Richard Stone, chief executive of the Association of Investment Companies (AIC), said: “Thousands of shareholders will be disappointed by this announcement, having twice rejected directors nominated by Saba only to see them appointed to the board at the third attempt.”

“The bigger picture here is that a minority shareholder has been able to control the future direction of an investment trust against the wishes of the vast majority of other investors who did not want this outcome,” Stone continued.

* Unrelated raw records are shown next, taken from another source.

/-! ### Clean sequences -/

/-- Where a cursor stands in a clean sequence: what is left to read is the bits `bits`. -/
def Standing (es : List Duration) (c : Cursor) (bits : List Bool) : Prop :=
  (es.length ≤ c.idx ∧ bits = []) ∨
  ∃ d k, memRead es c.idx = some d ∧ c.used = 800 * k ∧ k ≤ cellsIn d ∧
    bits = List.replicate (cellsIn d - k) (bitOfEntry d) ++ cellsOf (es.drop (c.idx + 1))

theorem standing_start (es : List Duration) : Standing es ⟨0, 0⟩ (cellsOf es) := by
  cases es with
  | nil => exact .inl ⟨le_rfl, rfl⟩
  | cons d es => exact .inr ⟨d, 0, rfl, rfl, Nat.zero_le _, by simp⟩

/-- In a clean sequence NEXT_BIT hands out the next of the bits that are left, and at the end `EndOfData`. -/
theorem nextBit_of_standing {es : List Duration} (hclean : ∀ d ∈ es, CleanEntry d) {c : Cursor} {bits : List Bool}
    (h : Standing es c bits) :
    (bits = [] ∧ (nextBit es c).1 = .endOfData) ∨
    ∃ b rest, bits = b :: rest ∧ (nextBit es c).1 = .bit b ∧ Standing es (nextBit es c).2 rest := by
  induction c using nextBit_induct (rx := es) with
  | hEnd c he =>
    rcases h with ⟨-, rfl⟩ | ⟨d, k, hd, -⟩
    · exact .inl ⟨rfl, by rw [nextBit_of_none he]⟩
    · have := memRead_lt hd; omega
  | hBit c d hd hr =>
    rcases h with ⟨he, -⟩ | ⟨d', k, hd', hu, hk, rfl⟩
    · have := memRead_lt hd; omega
    · obtain rfl : d = d' := by simpa using hd.symm.trans hd'
      have hlt : k < cellsIn d := by
        simp only [remainingLength, hu] at hr
        unfold cellsIn; omega
      refine .inr ⟨bitOfEntry d, List.replicate (cellsIn d - (k + 1)) (bitOfEntry d) ++ cellsOf (es.drop (c.idx + 1)), ?_, ?_, ?_⟩
      · rw [← List.cons_append, ← List.replicate_succ, show cellsIn d - (k + 1) + 1 = cellsIn d - k by omega]
      · rw [nextBit_of_bit hd hr]
      · rw [nextBit_of_bit hd hr]
        exact .inr ⟨d, k + 1, hd, by simp [hu]; ring, hlt, rfl⟩
  | hMal c d hd hr hr' =>
    rcases h with ⟨he, -⟩ | ⟨d', k, hd', hu, hk, rfl⟩
    · have := memRead_lt hd; omega
    · obtain rfl : d = d' := by simpa using hd.symm.trans hd'
      obtain ⟨hi, he⟩ := List.getElem?_eq_some_iff.mp hd
      obtain ⟨-, h₁, h₂⟩ := cleanEntry_iff.mp (hclean d (he ▸ List.getElem_mem hi))
      simp only [remainingLength, hu] at hr hr'
      unfold cellsIn at *
      omega
  | hExh c d hd hr ih =>
    rcases h with ⟨he, -⟩ | ⟨d', k, hd', hu, hk, rfl⟩
    · have := memRead_lt hd; omega
    · obtain rfl : d = d' := by simpa using hd.symm.trans hd'
      rw [nextBit_of_exhausted hd hr]
      apply ih
      obtain ⟨hi, he⟩ := List.getElem?_eq_some_iff.mp hd
      obtain ⟨-, h₁, h₂⟩ := cleanEntry_iff.mp (hclean d (he ▸ List.getElem_mem hi))
      have hkk : k = cellsIn d := by
        simp only [remainingLength, hu] at hr
        omega
      subst hkk
      rcases hn : memRead es (c.idx + 1) with _ | d'
      · have hlen := memRead_eq_none.mp hn
        exact .inl ⟨hlen, by simp [List.drop_eq_nil_of_le hlen]⟩
      · obtain ⟨hi', he'⟩ := List.getElem?_eq_some_iff.mp hn
        refine .inr ⟨d', 0, hn, rfl, Nat.zero_le _, ?_⟩
        rw [List.drop_eq_getElem_cons hi', he']
        simp

/-- The scan of a list of bits: what a scan finds when the reader hands them out one by one. -/
def scanBits : List (Option Bool) → List Bool → Option Cause
  | [], _ => none
  | _ :: _, [] => some .endOfData
  | w :: ws, b :: bs => if wrongAt w b then some .framingViolation else scanBits ws bs

/-- The scan of a clean sequence is the scan of its bits. -/
theorem scan_of_clean {es : List Duration} (hclean : ∀ d ∈ es, CleanEntry d) (ws : List (Option Bool)) :
    (scan es ws ⟨0, 0⟩).1 = scanBits ws (cellsOf es) := by
  suffices h : ∀ c bits, Standing es c bits → (scan es ws c).1 = scanBits ws bits from h _ _ (standing_start es)
  induction ws with
  | nil => intro c bits _; cases bits <;> rfl
  | cons w ws ih =>
    intro c bits hs
    rw [scan]
    rcases hn : nextBit es c with ⟨o, c'⟩
    rcases nextBit_of_standing hclean hs with ⟨rfl, ho⟩ | ⟨b, rest, rfl, ho, hs'⟩
    · obtain rfl : o = .endOfData := by simpa [hn] using ho
      rfl
    · obtain rfl : o = .bit b := by simpa [hn] using ho
      rw [hn] at hs'
      simp only [scanBits]
      split
      · rfl
      · exact ih _ _ hs'

end Machine
end Sys2Proof
end

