/-- The host's request of what it may not request is turned away by name (log entry 22). -/
theorem step_of_host_refused {s : State} {bytes : List Byte} {rest : List Request} {i : Instr}
    (h : s.requests = .host bytes :: rest) (hi : decode bytes = .ok i) (hm : hostMay i = false) :
    step s = .refused (.notForHost i) := by
  rw [step, fetchRequest, h]
  simp [hi, hm]

/-- What the host may not request is the seven internal operations (R81, R249). -/
theorem hostMay_eq_false_iff {i : Instr} : hostMay i = false ↔
    i = .rdReset ∨ i = .nextBit ∨ i = .frame ∨ i = .validate ∨ i = .unpack ∨ (∃ c, i = .pack c) ∨ i = .write := by
  cases i <;> simp [hostMay]

/-- No instruction's meaning stops the machine. -/
theorem exec_completes (i : Instr) (s : State) : ∃ t : State, exec i s = .next t := by
  by_cases hi : ownerOf i = .enc
  · obtain ⟨f, hf⟩ := exec_of_owner_enc hi
    exact ⟨_, hf s⟩
  · obtain ⟨t, ht, -⟩ := exec_of_owner_ne_enc hi s
    exact ⟨t, ht⟩

/-- Settles O7: the seven are exactly what `step` turns away from the host, and every meaning completes. -/
theorem theHostCannotCallTheInternalOperations : Obligations.TheHostCannotCallTheInternalOperations := by
  refine fun s bytes rest i hr hi => ⟨fun hin => step_of_host_refused hr hi (hostMay_eq_false_iff.mpr hin),
    fun h₁ h₂ h₃ h₄ h₅ h₆ h₇ => ?_⟩
  have hm : hostMay i = true := by
    rw [← Bool.not_eq_false, hostMay_eq_false_iff]
    simp [h₁, h₂, h₃, h₄, h₅, h₆, h₇]
  rw [step_of_host hr hi hm]
  exact exec_completes i _

/-! ### The arrivals on the wire: one equation per row, for every state -/

section Arrivals

variable (s : State)

@[simp] theorem exec_wireBitCellMark : exec .wireBitCellMark s = .next (s.deliver [cellEntry false]) := rfl

@[simp] theorem exec_wireBitCellSpace : exec .wireBitCellSpace s = .next (s.deliver [cellEntry true]) := rfl

@[simp] theorem exec_wireByteFrame (b : Byte) : exec (.wireByteFrame b) s = .next (s.deliver (byteEntries b)) := rfl

@[simp] theorem exec_wireEndMarker : exec .wireEndMarker s = .next (s.deliver [endEntry]) := rfl

@[simp] theorem exec_wirePacket (p : Packet) : exec (.wirePacket p) s = .next (s.deliver (frameEntries p)) := rfl

@[simp] theorem exec_wireStateByte (sb : StateByte) :
    exec (.wireStateByte sb) s = .next (s.deliver (byteEntries (byteOfStateByte sb))) := rfl

end Arrivals

/-- A cell as written, just arrived where the cursor waits, is read as its bit (R61, R93). -/
theorem nextBit_at_arrived_cell (rx : List Duration) (b : Bool) :
    nextBit (rx ++ [cellEntry b]) ⟨rx.length, 0⟩ = (.bit b, ⟨rx.length, 800⟩) := by
  have hread : memRead (rx ++ [cellEntry b]) rx.length = some (cellEntry b) := by simp [memRead]
  have hlong : 534 ≤ remainingLength (cellEntry b) 0 := by cases b <;> decide
  rw [nextBit_of_bit (c := ⟨rx.length, 0⟩) hread hlong, bitOfEntry_cellEntry]

/-- NEXT_BIT on a cell that just arrived where the cursor waits hands back the cell's bit. -/
theorem exec_nextBit_of_arrived_cell {s : State} (hcur : s.dec.cur = ⟨s.rx.length, 0⟩) (b : Bool) :
    ∃ u : State, exec .nextBit (s.deliver [cellEntry b]) = .next u ∧ u.dec.returned = .reader (.bit b) :=
  ⟨_, exec_nextBit _, by simp [hcur, nextBit_at_arrived_cell]⟩

/-- Settles O52: each arrival is one clean cell, and the reader gives the bit of its sign. -/
theorem bitCellsArriveAsTheirBits : Obligations.BitCellsArriveAsTheirBits := by
  refine fun s => ⟨⟨_, exec_wireBitCellMark s, cellEntry_toInt false⟩, ⟨_, exec_wireBitCellSpace s, cellEntry_toInt true⟩,
    fun t hcur => ⟨fun h => ?_, fun h => ?_⟩⟩
  · cases (exec_wireBitCellMark s).symm.trans h
    exact exec_nextBit_of_arrived_cell hcur false
  · cases (exec_wireBitCellSpace s).symm.trans h
    exact exec_nextBit_of_arrived_cell hcur true

/-- A byte frame's ten entries in microseconds: start mark, eight cells, stop space (R64). -/
theorem toInt_byteEntries (b : Byte) : (byteEntries b).map BitVec.toInt =
    800 :: (dataBitsOf b).map (fun bit => if bit = true then -800 else 800) ++ [-1600] := by
  simp [byteEntries, markOf_one_toInt, stopEntry_toInt, cellEntry_toInt, Function.comp_def]

/-- A state byte's data bits in wire order, bit 0 first (R45, R67). -/
theorem dataBitsOf_byteOfStateByte (sb : StateByte) : dataBitsOf (byteOfStateByte sb) =
    [sb.fanOn, sb.special, sb.fanExhaust, sb.coverOpen, sb.autoMode, sb.warn, sb.reserved.getLsbD 0,
      sb.reserved.getLsbD 1] := by
  obtain ⟨h₀, h₁, h₂, h₃, h₄, h₅, h₆, h₇⟩ := byteOfStateByte_bits sb
  rw [dataBitsOf_eq, h₀, h₁, h₂, h₃, h₄, h₅, h₆, h₇]

/-- Settles O53: the state byte is a byte frame of its own byte, whose bits are its fields. -/
theorem framesArriveAsWritten : Obligations.FramesArriveAsWritten := by
  refine fun s => ⟨fun b => ⟨_, exec_wireByteFrame s b, toInt_byteEntries b⟩,
    fun sb => ⟨_, exec_wireStateByte s sb, ?_⟩, _, exec_wireEndMarker s, endEntry_toInt⟩
  rw [toInt_byteEntries, dataBitsOf_byteOfStateByte]

/-- FRAME from the start of a packet as written hands the packet back (R122). -/
theorem exec_frame_of_packetEntries {s : State} {p : Packet} (hrx : s.rx = packetEntries p) (hcur : s.dec.cur = ⟨0, 0⟩) :
    ∃ f : State, exec .frame s = .next f ∧ f.dec.returned = .done ∧ f.dec.dpkt = p ∧ f.dec.cur = ⟨160, 800⟩ := by
  have hreads : Reads s.rx s.dec.cur (packetBits p) ⟨160, 800⟩ := by rw [hrx, hcur]; exact reads_packetEntries p
  refine ⟨_, exec_frame s, ?_⟩
  rw [runFrame_of_reads s.freeCount hreads]
  exact ⟨rfl, rfl, rfl⟩
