-- ==== Sys2Proof/Machine/Meter.lean ====
section
/-! DEFINITION. The Link Meter: busy reckoning, samples, the sample ring, the averages and the link estimate (ch. 5). -/

namespace Sys2Proof.Machine

open Sys2Proof

/-- The busy of the accumulator at a part time (R87). -/
def LinkMeter.busyAt (m : LinkMeter) (now : PartTime) : Nat :=
  if 0 < m.activeCount then m.busyStored + interval m.busyRef now else m.busyStored

/-- A record becomes ACTIVE: when the count rises from 0, the busy reference time is set (R87). -/
def LinkMeter.activeUp (m : LinkMeter) (now : PartTime) : LinkMeter :=
  if m.activeCount = 0 then { m with activeCount := 1, busyRef := now }
  else { m with activeCount := m.activeCount + 1 }

/-- A record leaves ACTIVE: when the count falls to 0, the busy reckoned now is stored (R87). -/
def LinkMeter.activeDown (m : LinkMeter) (now : PartTime) : LinkMeter :=
  if m.activeCount = 1 then { m with activeCount := 0, busyStored := m.busyAt now }
  else { m with activeCount := m.activeCount - 1 }

/-- A byte credit added to the accumulator (R86). -/
def State.creditBytes (s : State) (n : Nat) : State := s.setMeter { s.meter with bytes := s.meter.bytes + n }

/-- The value of a sample (R89). -/
def sampleValue (bytes busy : Nat) : Nat := min Config.maxSample (bytes * 8 / busy)

/-- One average updated with a sample, rounded to the nearest with halves up (R93). -/
def average (shift old sample : Nat) : Nat := (old * (2 ^ shift - 1) + sample + 2 ^ (shift - 1)) / 2 ^ shift

/-- A record added after the newest; a full ring loses its oldest (R90). -/
def ringAdd (ring : List RingRecord) (rec : RingRecord) : List RingRecord :=
  (if ring.length < Config.ringSize then ring else ring.tail) ++ [rec]

/-- The estimator seeded by its first sample (R92) or updated (R93). -/
def LinkMeter.estimate (m : LinkMeter) (c : Settings) (sample : Nat) : LinkMeter :=
  if m.empty then { m with fast := sample, slow := sample, empty := false }
  else { m with fast := average c.fastShift m.fast sample, slow := average c.slowShift m.slow sample }

/-- Whether a sample forms at a window expiry, with the age already risen (R88, steps 2 and 3). -/
def sampleForms (windowLength busy age : Nat) : Bool :=
  decide (windowLength / 2 ≤ busy) || (decide (age = Config.maxAge) && decide (Config.enoughBusy ≤ busy))

/-- Whether the accumulator is cleared without a sample (R88, step 3). -/
def sampleDropped (windowLength busy age : Nat) : Bool :=
  !sampleForms windowLength busy age && decide (age = Config.maxAge)

/-- The accumulator cleared at a window expiry, the busy reference time set to it (R87, R88). -/
def LinkMeter.clearAccumulator (m : LinkMeter) (now : PartTime) : LinkMeter :=
  { m with bytes := 0, busyStored := 0, busyRef := now, age := 0 }

/-- The window-end steps of R88 with the order of R95 (steps 1 to 3). -/
def LinkMeter.endWindow (m : LinkMeter) (c : Settings) (code : Code) (now : PartTime) : LinkMeter :=
  let busy := m.busyAt now
  let age := m.age + 1
  if sampleForms m.windowLength busy age then
    let sample := sampleValue m.bytes busy
    (({ m with ring := ringAdd m.ring ⟨now, sample, busy, code, age⟩ }).estimate c sample).clearAccumulator now
  else if sampleDropped m.windowLength busy age then m.clearAccumulator now
  else { m with busyStored := busy, busyRef := now, age := age }

/-- The next window armed with the W in force, which becomes its length (R83). -/
def LinkMeter.armWindow (m : LinkMeter) (c : Settings) (now : PartTime) : LinkMeter :=
  { m with windowExpiry := some (later now c.window), windowLength := c.window }

/-- The margin of a code: the entry of the margin table, or 0 for code 7 (R34, R35). -/
def Margins.at (m : Margins) (code : Code) : Nat :=
  match code.toNat with
  | 0 => m.m0
  | 1 => m.m1
  | 2 => m.m2
  | 3 => m.m3
  | 4 => m.m4
  | 5 => m.m5
  | 6 => m.m6
  | _ => 0

/-- The base estimate: the lower of F and S, or the opening estimate while the estimator is empty (R96). -/
def State.baseEstimate (s : State) : Nat :=
  if s.meter.empty then s.settings.opening else min s.meter.fast s.meter.slow

/-- The link estimate E, computed wherever it is read (R97). -/
def State.estimate (s : State) : Nat := s.baseEstimate * s.settings.margins.at s.contention.accepted / 256

/-- The estimator cleared: F, S and accumulator 0, ring empty, empty flag set; the window is kept (R101). -/
def LinkMeter.clearEstimator (m : LinkMeter) : LinkMeter :=
  { m with fast := 0, slow := 0, empty := true, ring := [], bytes := 0, busyStored := 0, age := 0 }

end Sys2Proof.Machine
end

Ben Yearsley, director at Fairview Investing, who earlier this year noted that Saba may be attempting to win a “war of attrition” with the trust, said it seems to have succeeded in that goal.

See also: ‘There isn’t any logic’: Experts react to Saba’s battle with Edinburgh Worldwide

“The whole saga has been rather unedifying to be honest, and I’m not sure many people come out of this with much credit.”

“I think the original ‘attack’ by Saba was met by almost hysteria from certain quarters rather than a more considered tone, which was weird, bearing in mind they were big shareholders,” he elaborated. “I’m not saying Saba has necessarily gone about things in the right way, but a more conciliatory tone initially might have led to a more mutually beneficial outcome.”

Moving forward, experts are considering the future of the trusts and the independence of the soon-to-be-appointed directors.

See also: ‘The rules shouldn’t work like this’: Experts consider the future for IEM and Saba

QuotedData’s Carthew said: “As with Impax Environmental, many eyes are now focused on the actions of this new board.”

“Any suspicion that they are not acting in all shareholders’ best interests should be flagged to the FCA.”

The AIC’s Stone agreed and noted that the new board will have a legal and regulatory responsibility to act independently and is expected to follow the proper process in the event of a management change.

“The new directors will need to bear in mind that non-Saba shareholders have resoundingly supported the existing mandate, turning out in record numbers to back the board on two previous occasions,” Stone said.

“Saba has made various proposals about what should happen if its nominated directors are appointed,” the AIC chief executive continued. “However, these are matters for the board.”

The new board should make its intentions clear as soon as possible, and before any change of manager or mandate, shareholders should be allowed to exit before and after the SpaceX IPO.

“Saba has got what it wanted, and now it has to show it’s a good corporate citizen,” Fairview’s Yearsley concluded.

Saba Capital was approached for comment.